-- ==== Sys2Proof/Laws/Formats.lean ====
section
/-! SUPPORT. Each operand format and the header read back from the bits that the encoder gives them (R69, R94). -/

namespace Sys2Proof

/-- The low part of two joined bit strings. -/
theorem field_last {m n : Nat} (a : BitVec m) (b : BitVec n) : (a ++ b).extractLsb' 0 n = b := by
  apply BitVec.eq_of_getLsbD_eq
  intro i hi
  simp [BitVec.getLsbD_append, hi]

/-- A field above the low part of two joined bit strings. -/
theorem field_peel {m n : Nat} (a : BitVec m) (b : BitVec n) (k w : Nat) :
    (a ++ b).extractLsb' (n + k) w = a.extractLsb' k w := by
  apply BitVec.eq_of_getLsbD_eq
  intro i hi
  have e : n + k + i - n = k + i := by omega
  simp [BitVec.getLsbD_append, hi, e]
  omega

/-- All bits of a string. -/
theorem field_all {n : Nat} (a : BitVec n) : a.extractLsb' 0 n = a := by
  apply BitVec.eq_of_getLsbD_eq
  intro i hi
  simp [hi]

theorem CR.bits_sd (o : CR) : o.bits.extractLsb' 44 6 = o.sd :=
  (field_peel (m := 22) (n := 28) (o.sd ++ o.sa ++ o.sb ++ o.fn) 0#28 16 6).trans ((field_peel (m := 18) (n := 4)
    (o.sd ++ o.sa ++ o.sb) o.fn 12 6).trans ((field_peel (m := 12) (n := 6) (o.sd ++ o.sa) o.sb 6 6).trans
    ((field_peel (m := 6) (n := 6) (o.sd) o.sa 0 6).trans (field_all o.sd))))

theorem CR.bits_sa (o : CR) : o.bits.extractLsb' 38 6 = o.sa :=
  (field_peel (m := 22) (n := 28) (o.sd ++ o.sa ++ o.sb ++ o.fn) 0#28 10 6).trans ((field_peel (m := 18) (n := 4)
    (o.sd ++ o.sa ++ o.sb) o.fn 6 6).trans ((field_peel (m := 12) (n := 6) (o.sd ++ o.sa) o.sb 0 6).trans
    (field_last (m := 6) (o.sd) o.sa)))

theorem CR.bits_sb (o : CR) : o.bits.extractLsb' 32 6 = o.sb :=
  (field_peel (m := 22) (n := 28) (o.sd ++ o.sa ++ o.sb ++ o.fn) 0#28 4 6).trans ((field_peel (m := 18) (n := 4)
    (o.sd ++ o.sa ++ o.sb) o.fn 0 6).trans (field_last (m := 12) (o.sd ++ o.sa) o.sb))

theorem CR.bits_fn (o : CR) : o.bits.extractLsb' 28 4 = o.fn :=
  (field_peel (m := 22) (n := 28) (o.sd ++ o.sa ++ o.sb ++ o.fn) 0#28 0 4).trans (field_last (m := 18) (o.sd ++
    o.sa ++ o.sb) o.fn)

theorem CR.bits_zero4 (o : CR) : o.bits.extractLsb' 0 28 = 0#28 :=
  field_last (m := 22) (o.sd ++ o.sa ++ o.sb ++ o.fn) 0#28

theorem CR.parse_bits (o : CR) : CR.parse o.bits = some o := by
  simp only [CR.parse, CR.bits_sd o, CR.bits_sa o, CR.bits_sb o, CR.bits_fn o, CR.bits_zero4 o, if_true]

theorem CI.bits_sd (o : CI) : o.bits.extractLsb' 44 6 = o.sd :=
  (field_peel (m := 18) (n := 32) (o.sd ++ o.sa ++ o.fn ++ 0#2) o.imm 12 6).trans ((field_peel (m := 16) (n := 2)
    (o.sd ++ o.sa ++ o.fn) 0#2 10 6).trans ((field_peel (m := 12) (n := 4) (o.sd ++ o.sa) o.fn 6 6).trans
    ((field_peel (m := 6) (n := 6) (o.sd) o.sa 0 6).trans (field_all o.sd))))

——————

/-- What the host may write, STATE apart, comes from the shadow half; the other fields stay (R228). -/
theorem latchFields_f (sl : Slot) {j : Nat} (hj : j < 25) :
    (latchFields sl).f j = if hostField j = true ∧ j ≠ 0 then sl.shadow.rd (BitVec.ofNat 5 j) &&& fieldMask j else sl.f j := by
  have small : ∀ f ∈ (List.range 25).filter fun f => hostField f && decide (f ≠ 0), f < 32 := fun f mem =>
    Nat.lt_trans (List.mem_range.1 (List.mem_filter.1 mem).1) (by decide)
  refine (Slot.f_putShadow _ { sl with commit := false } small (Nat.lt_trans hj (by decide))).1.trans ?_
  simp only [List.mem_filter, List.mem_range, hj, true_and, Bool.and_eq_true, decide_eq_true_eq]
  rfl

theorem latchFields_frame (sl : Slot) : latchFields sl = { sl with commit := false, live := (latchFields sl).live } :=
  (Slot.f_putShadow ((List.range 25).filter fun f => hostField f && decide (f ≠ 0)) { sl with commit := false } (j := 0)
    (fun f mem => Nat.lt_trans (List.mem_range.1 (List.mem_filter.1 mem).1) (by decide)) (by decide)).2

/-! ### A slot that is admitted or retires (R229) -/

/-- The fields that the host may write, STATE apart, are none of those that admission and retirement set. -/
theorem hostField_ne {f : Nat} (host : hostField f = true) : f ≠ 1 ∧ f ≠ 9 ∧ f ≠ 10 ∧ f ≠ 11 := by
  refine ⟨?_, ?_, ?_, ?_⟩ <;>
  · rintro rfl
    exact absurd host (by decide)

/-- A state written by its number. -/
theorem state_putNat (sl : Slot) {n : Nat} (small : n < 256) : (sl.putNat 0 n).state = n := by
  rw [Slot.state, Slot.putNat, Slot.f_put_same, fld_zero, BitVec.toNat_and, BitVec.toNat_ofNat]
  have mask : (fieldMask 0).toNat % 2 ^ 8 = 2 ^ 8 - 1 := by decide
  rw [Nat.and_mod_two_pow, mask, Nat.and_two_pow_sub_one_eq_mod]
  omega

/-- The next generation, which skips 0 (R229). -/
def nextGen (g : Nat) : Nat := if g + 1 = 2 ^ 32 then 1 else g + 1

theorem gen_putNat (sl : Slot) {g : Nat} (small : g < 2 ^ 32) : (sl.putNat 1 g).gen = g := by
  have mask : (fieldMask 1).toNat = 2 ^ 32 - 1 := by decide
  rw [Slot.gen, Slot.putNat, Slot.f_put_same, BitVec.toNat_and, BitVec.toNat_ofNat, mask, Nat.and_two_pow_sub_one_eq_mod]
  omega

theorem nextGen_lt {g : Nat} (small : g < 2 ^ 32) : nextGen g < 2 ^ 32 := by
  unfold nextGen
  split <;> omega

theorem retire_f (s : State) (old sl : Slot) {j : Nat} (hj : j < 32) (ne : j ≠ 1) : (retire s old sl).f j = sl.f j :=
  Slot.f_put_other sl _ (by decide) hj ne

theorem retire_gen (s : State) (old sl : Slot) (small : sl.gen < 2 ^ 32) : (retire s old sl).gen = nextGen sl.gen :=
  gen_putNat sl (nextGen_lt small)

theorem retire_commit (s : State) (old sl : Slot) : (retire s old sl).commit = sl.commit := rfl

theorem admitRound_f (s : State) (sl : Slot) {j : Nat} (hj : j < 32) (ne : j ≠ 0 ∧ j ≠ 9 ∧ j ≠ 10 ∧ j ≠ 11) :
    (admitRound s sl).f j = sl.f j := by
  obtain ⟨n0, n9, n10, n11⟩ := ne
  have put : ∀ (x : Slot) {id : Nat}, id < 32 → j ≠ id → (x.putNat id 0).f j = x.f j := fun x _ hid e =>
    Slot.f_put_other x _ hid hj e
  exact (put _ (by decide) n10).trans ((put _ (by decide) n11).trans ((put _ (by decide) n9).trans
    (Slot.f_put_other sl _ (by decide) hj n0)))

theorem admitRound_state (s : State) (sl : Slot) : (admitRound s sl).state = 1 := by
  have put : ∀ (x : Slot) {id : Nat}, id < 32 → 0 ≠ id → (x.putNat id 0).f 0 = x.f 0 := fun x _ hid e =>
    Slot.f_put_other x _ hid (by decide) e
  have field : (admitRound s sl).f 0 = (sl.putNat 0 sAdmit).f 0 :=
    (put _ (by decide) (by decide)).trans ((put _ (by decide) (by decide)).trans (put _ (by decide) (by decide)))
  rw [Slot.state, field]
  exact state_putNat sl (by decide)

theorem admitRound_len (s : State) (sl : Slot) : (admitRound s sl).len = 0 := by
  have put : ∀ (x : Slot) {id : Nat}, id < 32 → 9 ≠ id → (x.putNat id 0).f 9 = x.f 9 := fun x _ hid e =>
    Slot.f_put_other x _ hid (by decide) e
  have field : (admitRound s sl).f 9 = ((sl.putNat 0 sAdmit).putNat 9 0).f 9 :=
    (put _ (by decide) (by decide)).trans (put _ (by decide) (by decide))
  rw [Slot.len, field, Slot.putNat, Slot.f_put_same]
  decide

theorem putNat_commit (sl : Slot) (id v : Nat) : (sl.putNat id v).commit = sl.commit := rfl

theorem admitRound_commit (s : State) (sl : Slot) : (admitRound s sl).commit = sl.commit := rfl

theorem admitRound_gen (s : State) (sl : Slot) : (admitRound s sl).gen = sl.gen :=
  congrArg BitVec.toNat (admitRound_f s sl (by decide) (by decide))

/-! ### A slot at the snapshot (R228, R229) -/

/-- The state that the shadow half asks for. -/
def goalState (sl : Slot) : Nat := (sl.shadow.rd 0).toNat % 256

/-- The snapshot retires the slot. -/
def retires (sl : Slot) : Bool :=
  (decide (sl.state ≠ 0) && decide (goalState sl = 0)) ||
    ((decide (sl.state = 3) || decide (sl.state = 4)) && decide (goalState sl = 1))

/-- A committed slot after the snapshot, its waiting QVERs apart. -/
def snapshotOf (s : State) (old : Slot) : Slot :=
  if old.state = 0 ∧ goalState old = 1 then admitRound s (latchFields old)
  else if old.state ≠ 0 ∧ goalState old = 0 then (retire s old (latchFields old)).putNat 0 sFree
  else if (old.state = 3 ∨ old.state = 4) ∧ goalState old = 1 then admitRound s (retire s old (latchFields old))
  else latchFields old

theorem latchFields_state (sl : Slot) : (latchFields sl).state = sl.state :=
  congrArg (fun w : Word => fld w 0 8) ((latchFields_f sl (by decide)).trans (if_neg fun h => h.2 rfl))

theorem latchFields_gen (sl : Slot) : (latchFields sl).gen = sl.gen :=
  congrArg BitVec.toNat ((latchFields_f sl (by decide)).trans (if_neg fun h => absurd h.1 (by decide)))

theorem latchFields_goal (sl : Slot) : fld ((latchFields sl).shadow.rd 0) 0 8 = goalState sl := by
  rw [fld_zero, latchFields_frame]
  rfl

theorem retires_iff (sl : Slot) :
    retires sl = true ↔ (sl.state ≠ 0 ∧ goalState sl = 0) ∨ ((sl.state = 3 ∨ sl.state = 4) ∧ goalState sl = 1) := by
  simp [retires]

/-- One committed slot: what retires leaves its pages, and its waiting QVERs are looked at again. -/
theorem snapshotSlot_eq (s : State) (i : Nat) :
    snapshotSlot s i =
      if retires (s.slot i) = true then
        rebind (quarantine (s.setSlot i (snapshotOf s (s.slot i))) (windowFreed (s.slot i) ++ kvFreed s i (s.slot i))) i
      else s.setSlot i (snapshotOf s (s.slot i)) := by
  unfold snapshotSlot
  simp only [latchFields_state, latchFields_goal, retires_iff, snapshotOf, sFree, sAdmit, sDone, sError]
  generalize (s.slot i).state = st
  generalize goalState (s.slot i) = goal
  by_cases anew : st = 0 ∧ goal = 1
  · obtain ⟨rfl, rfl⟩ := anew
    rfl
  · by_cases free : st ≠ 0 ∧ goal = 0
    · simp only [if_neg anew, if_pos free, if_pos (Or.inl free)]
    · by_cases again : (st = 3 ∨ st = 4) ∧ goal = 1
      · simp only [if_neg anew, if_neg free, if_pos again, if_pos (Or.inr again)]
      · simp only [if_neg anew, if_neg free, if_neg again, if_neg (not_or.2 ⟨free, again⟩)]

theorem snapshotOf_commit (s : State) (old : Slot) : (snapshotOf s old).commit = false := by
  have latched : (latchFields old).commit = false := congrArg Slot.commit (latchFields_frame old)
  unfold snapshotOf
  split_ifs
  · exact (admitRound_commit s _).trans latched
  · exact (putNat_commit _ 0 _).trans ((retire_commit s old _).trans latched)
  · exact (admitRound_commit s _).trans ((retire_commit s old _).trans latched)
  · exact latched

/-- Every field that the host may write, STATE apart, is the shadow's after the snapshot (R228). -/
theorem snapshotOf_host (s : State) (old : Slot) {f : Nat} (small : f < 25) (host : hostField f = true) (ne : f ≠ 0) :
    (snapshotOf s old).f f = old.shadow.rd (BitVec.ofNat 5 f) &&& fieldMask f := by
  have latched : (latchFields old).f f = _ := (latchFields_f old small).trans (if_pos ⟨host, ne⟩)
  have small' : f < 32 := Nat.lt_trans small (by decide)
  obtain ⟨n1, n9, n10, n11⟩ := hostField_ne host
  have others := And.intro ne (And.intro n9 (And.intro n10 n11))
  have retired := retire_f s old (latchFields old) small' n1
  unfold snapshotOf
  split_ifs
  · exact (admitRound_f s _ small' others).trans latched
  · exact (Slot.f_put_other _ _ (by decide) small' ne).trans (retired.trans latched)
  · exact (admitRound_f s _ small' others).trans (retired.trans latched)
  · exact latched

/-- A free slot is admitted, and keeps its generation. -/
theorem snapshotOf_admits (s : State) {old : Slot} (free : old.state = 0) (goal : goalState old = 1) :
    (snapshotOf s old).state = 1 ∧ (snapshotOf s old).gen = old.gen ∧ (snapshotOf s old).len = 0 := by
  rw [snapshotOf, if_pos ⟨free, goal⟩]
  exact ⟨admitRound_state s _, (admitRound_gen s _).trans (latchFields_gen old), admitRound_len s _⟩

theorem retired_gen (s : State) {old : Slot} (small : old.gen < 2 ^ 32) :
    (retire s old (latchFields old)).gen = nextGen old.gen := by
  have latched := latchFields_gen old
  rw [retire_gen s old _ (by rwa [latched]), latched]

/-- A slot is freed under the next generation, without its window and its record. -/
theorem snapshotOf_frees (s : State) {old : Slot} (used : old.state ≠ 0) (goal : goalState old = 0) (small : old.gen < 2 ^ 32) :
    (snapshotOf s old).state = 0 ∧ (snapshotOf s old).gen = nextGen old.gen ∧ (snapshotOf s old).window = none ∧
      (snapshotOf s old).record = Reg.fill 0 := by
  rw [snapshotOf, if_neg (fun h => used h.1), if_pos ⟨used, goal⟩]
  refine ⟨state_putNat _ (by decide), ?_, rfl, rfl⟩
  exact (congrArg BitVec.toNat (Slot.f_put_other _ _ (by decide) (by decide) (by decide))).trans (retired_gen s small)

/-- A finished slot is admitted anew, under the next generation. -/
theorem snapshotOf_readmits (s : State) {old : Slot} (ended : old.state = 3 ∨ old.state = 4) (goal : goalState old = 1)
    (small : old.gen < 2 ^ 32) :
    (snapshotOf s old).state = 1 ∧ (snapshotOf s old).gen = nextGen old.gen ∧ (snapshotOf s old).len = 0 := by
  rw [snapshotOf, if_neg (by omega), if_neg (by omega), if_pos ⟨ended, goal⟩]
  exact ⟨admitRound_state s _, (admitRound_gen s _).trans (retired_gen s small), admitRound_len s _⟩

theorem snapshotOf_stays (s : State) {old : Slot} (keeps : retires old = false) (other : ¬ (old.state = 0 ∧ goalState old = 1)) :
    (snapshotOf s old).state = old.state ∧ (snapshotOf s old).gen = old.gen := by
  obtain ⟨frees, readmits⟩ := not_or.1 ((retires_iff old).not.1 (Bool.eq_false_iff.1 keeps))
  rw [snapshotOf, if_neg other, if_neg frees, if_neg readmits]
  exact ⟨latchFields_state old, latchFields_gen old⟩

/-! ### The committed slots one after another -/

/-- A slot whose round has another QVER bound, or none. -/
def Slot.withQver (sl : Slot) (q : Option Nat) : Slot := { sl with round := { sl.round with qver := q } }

——————

• BRIEF: Working from the material above, retype exactly the lines from the one with "exact absurd host (by decide)" through the one with "theorem gen_putNat (sl", both included, and only those lines.

• COMPLETED TASK:
    exact absurd host (by decide)

/-- A state written by its number. -/
theorem state_putNat (sl : Slot) {n : Nat} (small : n < 256) : (sl.putNat 0 n).state = n := by
  rw [Slot.state, Slot.putNat, Slot.f_put_same, fld_zero, BitVec.toNat_and, BitVec.toNat_ofNat]
  have mask : (fieldMask 0).toNat % 2 ^ 8 = 2 ^ 8 - 1 := by decide
  rw [Nat.and_mod_two_pow, mask, Nat.and_two_pow_sub_one_eq_mod]
  omega

/-- The next generation, which skips 0 (R229). -/
def nextGen (g : Nat) : Nat := if g + 1 = 2 ^ 32 then 1 else g + 1

theorem gen_putNat (sl : Slot) {g : Nat} (small : g < 2 ^ 32) : (sl.putNat 1 g).gen = g := by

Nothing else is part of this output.